> **Stored dataset items**:
-------
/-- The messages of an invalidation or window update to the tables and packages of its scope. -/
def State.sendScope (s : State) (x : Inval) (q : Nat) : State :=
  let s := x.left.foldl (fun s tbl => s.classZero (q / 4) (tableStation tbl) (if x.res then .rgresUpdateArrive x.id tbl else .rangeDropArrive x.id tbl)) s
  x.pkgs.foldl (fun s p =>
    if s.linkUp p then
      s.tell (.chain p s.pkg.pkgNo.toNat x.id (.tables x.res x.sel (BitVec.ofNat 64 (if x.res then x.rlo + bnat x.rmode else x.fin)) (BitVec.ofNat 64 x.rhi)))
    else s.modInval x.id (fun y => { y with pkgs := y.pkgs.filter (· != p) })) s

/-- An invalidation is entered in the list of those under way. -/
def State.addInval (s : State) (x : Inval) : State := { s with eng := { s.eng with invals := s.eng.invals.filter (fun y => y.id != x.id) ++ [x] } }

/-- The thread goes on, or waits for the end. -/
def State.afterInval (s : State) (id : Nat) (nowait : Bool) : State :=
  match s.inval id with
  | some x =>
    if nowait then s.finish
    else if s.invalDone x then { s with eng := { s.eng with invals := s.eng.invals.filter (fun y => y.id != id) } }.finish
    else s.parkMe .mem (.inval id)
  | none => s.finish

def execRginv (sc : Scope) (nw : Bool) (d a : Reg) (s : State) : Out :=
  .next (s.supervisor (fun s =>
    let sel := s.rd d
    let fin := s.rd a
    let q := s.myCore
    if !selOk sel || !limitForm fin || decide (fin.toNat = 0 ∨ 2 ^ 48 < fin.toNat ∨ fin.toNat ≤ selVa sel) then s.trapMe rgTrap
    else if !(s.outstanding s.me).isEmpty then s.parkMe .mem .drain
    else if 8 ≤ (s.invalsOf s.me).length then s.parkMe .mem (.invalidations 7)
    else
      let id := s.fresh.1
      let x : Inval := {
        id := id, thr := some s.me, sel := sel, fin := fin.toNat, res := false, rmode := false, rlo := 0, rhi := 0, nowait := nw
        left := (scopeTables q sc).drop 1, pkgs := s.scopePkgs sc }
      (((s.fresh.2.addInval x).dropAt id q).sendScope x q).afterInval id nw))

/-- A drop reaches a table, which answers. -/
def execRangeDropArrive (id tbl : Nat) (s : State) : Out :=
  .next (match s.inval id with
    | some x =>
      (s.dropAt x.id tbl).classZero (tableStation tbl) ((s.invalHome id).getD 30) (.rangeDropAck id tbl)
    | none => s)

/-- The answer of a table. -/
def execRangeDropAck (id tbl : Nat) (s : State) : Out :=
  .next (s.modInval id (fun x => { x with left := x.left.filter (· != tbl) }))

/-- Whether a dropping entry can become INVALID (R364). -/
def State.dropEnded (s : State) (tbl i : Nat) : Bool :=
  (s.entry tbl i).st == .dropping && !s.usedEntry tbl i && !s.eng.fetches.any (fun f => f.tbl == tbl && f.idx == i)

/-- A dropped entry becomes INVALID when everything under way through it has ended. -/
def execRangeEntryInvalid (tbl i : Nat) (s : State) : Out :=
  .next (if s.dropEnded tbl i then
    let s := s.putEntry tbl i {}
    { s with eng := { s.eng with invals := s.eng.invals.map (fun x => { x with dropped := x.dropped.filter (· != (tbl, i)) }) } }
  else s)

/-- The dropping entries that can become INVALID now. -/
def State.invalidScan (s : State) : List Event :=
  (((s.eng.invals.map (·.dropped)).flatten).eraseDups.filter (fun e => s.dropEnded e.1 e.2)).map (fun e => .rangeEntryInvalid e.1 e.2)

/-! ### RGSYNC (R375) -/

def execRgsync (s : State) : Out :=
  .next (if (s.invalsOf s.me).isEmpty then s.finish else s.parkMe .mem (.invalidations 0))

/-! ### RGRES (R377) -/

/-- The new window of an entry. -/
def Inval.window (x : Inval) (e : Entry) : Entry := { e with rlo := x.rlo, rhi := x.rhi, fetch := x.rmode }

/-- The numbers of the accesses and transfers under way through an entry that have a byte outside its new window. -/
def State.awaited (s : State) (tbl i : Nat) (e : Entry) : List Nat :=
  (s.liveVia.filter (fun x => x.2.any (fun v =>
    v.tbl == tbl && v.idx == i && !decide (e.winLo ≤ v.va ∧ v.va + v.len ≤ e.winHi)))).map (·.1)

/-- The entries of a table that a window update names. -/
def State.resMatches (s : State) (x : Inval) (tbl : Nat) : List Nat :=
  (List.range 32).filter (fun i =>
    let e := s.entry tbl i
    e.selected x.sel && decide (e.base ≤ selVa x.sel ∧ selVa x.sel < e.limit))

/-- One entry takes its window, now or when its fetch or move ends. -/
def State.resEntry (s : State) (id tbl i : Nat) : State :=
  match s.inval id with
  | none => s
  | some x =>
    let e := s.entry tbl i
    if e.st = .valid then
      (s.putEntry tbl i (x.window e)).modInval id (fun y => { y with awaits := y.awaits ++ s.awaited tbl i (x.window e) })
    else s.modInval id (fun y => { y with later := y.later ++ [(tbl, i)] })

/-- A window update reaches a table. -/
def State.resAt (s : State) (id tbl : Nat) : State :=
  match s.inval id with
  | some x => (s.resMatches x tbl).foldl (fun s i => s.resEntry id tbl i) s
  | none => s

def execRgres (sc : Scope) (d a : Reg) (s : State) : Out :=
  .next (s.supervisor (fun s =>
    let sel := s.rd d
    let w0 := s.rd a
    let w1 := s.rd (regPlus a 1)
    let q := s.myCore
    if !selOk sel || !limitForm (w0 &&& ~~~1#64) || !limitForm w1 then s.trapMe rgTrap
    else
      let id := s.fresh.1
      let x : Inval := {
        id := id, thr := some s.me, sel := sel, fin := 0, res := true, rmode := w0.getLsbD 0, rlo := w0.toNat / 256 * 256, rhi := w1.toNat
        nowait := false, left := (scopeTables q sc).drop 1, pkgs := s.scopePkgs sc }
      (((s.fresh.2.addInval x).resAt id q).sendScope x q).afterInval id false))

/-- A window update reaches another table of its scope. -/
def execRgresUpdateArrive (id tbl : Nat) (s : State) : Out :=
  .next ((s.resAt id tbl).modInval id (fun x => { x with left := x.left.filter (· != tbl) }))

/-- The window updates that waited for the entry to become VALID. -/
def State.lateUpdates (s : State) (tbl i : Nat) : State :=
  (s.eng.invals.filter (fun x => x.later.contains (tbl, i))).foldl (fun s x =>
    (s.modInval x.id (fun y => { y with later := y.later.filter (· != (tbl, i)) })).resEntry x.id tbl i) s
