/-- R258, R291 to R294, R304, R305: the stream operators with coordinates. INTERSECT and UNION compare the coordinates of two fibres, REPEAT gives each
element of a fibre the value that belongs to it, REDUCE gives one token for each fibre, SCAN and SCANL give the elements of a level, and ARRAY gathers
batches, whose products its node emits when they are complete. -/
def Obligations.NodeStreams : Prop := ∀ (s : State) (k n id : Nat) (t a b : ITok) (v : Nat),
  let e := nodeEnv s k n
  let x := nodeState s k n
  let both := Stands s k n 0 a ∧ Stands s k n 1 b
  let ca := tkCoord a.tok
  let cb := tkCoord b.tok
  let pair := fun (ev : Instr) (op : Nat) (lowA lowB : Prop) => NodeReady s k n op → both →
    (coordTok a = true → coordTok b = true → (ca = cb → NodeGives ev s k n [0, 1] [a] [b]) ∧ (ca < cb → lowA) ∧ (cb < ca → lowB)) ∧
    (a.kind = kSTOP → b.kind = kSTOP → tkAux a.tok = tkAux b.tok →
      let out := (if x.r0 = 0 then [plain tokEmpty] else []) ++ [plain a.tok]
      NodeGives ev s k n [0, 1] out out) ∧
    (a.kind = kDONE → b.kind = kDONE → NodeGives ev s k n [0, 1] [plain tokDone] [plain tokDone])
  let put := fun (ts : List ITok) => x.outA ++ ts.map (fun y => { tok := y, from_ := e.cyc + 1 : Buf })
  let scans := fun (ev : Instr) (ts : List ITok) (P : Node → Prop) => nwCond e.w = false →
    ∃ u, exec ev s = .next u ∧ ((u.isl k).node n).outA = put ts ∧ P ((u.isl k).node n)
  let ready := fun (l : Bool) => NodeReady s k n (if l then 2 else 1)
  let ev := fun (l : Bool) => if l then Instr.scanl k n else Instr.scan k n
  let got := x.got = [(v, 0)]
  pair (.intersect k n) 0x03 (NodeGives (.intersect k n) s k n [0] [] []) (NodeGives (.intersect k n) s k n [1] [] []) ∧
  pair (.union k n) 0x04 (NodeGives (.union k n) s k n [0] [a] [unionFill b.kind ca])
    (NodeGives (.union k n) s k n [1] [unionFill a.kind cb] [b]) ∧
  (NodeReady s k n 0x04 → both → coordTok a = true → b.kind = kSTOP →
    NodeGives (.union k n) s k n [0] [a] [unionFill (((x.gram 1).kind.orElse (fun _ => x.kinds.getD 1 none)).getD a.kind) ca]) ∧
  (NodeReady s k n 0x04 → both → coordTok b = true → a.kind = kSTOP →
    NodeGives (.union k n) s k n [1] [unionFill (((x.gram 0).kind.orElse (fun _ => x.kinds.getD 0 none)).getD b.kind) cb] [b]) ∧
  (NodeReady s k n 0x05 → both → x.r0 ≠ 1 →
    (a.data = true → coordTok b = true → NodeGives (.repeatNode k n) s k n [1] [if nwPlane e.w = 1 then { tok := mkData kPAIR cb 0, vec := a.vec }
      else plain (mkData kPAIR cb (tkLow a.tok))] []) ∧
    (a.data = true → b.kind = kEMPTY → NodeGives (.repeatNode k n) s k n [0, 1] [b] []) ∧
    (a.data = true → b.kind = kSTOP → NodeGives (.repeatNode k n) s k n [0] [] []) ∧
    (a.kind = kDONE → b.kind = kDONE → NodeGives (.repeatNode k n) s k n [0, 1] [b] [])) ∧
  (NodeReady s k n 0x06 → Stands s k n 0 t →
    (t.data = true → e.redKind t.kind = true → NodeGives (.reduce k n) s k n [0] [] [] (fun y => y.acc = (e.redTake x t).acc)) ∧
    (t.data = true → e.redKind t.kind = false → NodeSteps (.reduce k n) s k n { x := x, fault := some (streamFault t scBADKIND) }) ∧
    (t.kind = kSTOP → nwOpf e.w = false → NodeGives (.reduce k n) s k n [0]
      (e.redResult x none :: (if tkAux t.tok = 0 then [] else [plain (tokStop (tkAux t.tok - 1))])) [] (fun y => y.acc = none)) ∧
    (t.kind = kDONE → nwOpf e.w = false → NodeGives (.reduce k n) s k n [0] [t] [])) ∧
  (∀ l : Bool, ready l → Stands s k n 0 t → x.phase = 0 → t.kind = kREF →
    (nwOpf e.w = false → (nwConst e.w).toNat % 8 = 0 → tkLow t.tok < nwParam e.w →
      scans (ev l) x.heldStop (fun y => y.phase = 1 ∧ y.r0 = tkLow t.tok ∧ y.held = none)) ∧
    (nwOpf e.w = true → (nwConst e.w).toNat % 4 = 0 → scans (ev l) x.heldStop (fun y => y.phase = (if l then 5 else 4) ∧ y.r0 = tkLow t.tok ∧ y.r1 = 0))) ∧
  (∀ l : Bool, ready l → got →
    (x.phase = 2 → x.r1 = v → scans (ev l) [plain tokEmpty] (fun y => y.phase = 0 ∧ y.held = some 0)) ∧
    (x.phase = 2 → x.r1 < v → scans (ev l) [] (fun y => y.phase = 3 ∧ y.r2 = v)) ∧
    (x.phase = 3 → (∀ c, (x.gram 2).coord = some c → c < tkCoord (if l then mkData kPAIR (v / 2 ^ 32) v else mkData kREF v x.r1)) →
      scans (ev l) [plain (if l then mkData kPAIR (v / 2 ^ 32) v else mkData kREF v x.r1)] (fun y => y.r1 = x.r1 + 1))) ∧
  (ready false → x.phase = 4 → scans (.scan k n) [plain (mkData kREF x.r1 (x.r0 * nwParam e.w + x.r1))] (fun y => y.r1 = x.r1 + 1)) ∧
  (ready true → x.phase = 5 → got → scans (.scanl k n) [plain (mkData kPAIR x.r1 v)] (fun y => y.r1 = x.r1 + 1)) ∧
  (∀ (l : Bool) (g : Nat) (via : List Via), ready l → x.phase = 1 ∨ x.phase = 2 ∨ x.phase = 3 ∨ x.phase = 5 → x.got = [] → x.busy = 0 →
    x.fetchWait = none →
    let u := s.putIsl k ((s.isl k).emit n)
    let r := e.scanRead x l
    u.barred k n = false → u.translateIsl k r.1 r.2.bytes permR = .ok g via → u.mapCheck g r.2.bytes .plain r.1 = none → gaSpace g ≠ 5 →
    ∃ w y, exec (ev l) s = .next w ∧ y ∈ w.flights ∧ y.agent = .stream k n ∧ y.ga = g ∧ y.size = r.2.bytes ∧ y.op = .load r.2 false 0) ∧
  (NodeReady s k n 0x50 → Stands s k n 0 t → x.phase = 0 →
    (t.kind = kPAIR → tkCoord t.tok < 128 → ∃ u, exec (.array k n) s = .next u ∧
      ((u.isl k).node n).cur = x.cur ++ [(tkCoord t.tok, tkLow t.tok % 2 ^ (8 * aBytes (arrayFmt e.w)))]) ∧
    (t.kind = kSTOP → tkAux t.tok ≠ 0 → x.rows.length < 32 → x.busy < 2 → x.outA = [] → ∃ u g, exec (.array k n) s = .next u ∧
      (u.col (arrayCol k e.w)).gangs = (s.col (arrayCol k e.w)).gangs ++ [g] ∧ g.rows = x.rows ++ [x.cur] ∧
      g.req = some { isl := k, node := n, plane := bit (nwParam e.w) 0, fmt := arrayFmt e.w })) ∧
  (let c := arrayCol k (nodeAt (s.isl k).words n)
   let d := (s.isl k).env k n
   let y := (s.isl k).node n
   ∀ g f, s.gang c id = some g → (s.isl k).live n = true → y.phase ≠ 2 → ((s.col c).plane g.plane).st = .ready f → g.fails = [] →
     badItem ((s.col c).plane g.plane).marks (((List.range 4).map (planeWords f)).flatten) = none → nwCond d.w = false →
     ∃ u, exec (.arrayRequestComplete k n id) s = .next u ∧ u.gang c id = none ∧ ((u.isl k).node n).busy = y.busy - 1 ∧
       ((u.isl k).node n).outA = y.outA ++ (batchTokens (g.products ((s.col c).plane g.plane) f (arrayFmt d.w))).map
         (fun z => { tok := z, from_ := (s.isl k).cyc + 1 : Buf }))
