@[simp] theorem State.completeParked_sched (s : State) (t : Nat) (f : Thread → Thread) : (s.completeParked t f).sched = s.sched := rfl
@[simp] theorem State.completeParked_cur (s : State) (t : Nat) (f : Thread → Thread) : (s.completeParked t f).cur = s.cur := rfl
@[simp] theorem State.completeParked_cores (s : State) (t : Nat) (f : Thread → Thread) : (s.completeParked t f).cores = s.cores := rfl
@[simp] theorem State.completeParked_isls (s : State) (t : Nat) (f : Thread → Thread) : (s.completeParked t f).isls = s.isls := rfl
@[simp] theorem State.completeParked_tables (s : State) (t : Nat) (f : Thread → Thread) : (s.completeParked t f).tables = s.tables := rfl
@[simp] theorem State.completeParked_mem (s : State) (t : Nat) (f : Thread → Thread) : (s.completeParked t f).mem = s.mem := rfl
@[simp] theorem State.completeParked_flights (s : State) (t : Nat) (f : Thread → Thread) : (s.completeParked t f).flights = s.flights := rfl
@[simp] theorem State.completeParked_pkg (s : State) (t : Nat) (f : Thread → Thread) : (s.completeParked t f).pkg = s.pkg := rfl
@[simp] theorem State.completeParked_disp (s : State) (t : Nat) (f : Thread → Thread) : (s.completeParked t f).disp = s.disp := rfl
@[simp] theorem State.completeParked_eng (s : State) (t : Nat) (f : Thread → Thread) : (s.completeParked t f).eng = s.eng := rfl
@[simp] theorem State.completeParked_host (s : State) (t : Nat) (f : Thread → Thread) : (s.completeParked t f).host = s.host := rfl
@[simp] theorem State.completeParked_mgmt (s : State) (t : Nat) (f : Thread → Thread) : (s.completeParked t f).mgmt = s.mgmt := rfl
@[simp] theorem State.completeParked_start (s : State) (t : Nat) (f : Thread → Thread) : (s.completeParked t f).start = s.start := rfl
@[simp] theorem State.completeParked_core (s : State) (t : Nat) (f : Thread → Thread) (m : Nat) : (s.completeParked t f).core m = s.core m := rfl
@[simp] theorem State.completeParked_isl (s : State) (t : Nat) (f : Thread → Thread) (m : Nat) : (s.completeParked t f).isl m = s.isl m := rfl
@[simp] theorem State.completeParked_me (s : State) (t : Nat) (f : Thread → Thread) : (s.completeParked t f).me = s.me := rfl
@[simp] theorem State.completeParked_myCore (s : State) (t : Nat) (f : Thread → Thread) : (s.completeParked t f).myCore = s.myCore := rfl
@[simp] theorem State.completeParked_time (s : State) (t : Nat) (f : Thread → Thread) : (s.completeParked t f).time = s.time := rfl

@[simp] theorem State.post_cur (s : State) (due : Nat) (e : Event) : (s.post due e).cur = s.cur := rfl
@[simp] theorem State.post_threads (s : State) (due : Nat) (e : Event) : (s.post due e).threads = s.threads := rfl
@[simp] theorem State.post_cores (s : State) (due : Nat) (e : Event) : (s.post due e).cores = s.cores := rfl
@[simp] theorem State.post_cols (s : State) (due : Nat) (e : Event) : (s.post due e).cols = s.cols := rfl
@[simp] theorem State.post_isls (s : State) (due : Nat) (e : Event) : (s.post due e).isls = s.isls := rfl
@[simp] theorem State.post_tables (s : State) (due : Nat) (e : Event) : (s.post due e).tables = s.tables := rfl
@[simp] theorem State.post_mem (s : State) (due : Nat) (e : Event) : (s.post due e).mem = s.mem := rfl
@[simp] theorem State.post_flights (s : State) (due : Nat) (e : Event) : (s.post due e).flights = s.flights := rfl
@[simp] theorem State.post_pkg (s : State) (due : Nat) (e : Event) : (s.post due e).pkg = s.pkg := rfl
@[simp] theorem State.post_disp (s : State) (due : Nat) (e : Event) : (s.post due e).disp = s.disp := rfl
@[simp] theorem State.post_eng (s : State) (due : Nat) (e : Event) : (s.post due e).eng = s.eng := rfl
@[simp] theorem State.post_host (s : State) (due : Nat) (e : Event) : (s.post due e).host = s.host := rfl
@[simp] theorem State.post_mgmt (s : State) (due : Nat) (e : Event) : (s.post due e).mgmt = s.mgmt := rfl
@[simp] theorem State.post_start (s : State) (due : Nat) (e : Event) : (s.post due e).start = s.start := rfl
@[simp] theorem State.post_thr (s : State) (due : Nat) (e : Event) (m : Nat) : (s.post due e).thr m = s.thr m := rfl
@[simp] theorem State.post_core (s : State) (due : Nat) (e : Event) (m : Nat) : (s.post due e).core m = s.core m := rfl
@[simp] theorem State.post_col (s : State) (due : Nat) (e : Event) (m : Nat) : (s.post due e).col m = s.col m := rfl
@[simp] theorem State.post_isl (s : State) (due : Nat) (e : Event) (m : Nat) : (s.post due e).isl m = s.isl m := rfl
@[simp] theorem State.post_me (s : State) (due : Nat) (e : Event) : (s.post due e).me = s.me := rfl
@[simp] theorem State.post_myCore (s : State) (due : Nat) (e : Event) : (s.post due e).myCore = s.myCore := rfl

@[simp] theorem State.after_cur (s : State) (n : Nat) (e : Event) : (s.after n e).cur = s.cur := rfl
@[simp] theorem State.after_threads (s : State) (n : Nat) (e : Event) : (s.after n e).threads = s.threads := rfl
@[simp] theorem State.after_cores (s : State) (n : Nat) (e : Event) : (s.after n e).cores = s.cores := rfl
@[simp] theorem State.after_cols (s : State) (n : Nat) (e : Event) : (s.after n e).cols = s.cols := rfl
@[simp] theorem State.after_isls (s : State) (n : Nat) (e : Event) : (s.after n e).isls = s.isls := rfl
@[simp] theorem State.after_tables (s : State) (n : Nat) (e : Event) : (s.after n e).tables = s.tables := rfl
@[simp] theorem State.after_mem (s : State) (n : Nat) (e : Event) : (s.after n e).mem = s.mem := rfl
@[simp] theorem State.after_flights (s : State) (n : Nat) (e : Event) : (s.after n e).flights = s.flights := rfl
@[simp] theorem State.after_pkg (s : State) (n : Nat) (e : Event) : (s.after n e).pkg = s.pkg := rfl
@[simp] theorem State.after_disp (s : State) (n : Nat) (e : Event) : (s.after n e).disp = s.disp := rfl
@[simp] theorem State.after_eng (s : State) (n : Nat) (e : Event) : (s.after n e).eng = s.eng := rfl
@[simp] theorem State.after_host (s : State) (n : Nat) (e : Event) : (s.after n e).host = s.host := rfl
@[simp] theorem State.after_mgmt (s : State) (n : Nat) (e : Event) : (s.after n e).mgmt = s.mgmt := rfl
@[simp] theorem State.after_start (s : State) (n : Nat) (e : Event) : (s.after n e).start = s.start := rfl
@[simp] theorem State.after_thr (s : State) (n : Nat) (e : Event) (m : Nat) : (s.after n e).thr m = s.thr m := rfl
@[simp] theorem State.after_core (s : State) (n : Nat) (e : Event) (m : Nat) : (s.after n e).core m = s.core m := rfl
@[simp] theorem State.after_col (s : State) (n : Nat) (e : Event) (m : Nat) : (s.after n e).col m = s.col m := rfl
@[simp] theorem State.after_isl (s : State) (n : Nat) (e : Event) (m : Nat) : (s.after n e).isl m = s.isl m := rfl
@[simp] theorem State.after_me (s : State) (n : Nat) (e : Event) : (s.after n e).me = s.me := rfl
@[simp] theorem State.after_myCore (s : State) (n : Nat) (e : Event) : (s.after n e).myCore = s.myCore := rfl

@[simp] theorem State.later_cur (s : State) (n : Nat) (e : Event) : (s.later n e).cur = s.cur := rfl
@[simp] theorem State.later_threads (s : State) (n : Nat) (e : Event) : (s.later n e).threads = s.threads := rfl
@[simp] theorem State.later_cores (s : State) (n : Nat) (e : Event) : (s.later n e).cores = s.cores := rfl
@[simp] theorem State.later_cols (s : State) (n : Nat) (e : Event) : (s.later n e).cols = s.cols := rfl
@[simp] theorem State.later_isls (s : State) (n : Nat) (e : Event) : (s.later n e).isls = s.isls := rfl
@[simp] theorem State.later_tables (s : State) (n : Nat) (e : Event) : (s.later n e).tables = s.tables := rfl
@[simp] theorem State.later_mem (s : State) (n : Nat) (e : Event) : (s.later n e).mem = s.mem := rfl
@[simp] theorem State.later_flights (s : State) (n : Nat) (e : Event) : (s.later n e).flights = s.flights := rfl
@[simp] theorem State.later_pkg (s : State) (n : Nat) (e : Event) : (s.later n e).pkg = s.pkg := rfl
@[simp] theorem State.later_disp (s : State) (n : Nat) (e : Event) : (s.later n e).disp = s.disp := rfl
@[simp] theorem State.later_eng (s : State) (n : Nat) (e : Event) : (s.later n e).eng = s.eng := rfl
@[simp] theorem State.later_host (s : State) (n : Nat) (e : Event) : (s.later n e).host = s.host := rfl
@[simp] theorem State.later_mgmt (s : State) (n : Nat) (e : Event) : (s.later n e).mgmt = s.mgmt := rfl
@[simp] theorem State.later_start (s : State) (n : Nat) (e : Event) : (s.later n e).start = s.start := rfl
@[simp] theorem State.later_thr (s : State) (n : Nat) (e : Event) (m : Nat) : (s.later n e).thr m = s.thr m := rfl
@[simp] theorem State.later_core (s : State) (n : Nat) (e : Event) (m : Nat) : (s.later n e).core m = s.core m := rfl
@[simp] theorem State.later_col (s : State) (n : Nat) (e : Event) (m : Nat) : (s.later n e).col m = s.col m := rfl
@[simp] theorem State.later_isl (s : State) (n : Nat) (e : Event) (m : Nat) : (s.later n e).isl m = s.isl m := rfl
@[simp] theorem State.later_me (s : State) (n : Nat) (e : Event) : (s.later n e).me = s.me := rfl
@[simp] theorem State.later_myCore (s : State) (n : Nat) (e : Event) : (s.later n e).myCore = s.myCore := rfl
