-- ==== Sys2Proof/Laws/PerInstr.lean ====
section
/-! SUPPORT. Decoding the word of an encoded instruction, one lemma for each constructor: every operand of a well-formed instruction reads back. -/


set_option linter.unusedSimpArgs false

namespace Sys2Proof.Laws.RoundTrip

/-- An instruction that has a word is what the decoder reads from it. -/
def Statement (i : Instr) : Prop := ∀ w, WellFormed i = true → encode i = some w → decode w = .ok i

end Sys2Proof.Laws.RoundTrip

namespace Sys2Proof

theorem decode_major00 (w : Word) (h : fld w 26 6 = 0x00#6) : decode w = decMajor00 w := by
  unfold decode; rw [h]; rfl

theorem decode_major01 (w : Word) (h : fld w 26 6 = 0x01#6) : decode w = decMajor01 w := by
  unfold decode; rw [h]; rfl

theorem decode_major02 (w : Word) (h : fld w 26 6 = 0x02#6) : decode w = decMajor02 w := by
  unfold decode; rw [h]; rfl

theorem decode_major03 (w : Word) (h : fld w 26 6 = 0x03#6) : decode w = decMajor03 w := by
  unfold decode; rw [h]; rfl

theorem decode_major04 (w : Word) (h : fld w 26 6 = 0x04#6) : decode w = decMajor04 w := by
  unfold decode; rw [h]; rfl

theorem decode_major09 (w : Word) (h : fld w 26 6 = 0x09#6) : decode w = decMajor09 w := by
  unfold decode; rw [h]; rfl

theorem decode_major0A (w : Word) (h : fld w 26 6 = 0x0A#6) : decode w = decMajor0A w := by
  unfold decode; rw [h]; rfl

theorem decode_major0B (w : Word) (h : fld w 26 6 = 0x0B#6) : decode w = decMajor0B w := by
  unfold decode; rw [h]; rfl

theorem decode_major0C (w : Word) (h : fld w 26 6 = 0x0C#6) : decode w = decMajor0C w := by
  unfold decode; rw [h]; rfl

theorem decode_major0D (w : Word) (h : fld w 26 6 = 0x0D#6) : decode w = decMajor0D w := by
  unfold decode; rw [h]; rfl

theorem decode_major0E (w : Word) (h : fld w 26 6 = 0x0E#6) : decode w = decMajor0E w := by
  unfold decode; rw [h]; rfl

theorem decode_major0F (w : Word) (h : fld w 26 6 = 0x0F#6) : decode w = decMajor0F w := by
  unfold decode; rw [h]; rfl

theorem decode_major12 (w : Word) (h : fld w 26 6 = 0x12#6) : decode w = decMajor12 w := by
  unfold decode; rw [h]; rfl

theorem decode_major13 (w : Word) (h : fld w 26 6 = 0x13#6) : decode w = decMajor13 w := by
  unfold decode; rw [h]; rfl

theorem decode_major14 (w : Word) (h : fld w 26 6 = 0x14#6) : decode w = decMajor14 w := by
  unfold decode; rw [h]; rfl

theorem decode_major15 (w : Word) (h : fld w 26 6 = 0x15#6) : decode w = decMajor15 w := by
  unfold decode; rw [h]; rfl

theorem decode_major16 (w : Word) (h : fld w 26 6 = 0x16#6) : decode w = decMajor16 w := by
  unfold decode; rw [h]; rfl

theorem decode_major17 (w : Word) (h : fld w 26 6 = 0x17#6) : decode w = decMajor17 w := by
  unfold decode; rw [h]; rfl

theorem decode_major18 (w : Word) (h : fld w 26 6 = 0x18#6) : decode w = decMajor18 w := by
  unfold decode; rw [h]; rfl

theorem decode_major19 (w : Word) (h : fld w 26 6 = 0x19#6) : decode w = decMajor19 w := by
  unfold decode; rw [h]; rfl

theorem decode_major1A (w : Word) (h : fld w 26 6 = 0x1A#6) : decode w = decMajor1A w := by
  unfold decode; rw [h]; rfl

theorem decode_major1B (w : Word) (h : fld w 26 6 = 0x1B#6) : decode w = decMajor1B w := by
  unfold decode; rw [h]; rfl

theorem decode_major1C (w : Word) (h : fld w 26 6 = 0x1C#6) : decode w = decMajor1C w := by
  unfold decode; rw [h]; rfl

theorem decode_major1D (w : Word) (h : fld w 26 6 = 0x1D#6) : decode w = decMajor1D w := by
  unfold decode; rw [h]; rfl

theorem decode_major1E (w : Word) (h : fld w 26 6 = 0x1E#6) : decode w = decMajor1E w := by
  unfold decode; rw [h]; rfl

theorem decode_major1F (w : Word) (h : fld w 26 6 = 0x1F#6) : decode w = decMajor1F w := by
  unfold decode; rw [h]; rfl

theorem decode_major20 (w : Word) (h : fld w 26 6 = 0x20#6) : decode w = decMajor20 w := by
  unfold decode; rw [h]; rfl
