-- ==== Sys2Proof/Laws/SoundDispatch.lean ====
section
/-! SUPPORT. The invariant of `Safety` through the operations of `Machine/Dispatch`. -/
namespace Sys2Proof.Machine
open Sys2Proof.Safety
-------
> **Problem details**: Starting at the line that has "(t.data = true → e.redKind t.kind = false" in the records above, restate word for word every line until the one that has "(ready true →", and include that one as well.

> **Solution to this exercise**:
    (t.data = true → e.redKind t.kind = false → NodeSteps (.reduce k n) s k n { x := x, fault := some (streamFault t scBADKIND) }) ∧
    (t.kind = kSTOP → nwOpf e.w = false → NodeGives (.reduce k n) s k n [0]
      (e.redResult x none :: (if tkAux t.tok = 0 then [] else [plain (tokStop (tkAux t.tok - 1))])) [] (fun y => y.acc = none)) ∧
    (t.kind = kDONE → nwOpf e.w = false → NodeGives (.reduce k n) s k n [0] [t] [])) ∧
  (∀ l : Bool, ready l → Stands s k n 0 t → x.phase = 0 → t.kind = kREF →
    (nwOpf e.w = false → (nwConst e.w).toNat % 8 = 0 → tkLow t.tok < nwParam e.w →
      scans (ev l) x.heldStop (fun y => y.phase = 1 ∧ y.r0 = tkLow t.tok ∧ y.held = none)) ∧
    (nwOpf e.w = true → (nwConst e.w).toNat % 4 = 0 → scans (ev l) x.heldStop (fun y => y.phase = (if l then 5 else 4) ∧ y.r0 = tkLow t.tok ∧ y.r1 = 0))) ∧
  (∀ l : Bool, ready l → got →
    (x.phase = 2 → x.r1 = v → scans (ev l) [plain tokEmpty] (fun y => y.phase = 0 ∧ y.held = some 0)) ∧
    (x.phase = 2 → x.r1 < v → scans (ev l) [] (fun y => y.phase = 3 ∧ y.r2 = v)) ∧
    (x.phase = 3 → (∀ c, (x.gram 2).coord = some c → c < tkCoord (if l then mkData kPAIR (v / 2 ^ 32) v else mkData kREF v x.r1)) →
      scans (ev l) [plain (if l then mkData kPAIR (v / 2 ^ 32) v else mkData kREF v x.r1)] (fun y => y.r1 = x.r1 + 1))) ∧
  (ready false → x.phase = 4 → scans (.scan k n) [plain (mkData kREF x.r1 (x.r0 * nwParam e.w + x.r1))] (fun y => y.r1 = x.r1 + 1)) ∧
  (ready true → x.phase = 5 → got → scans (.scanl k n) [plain (mkData kPAIR x.r1 v)] (fun y => y.r1 = x.r1 + 1)) ∧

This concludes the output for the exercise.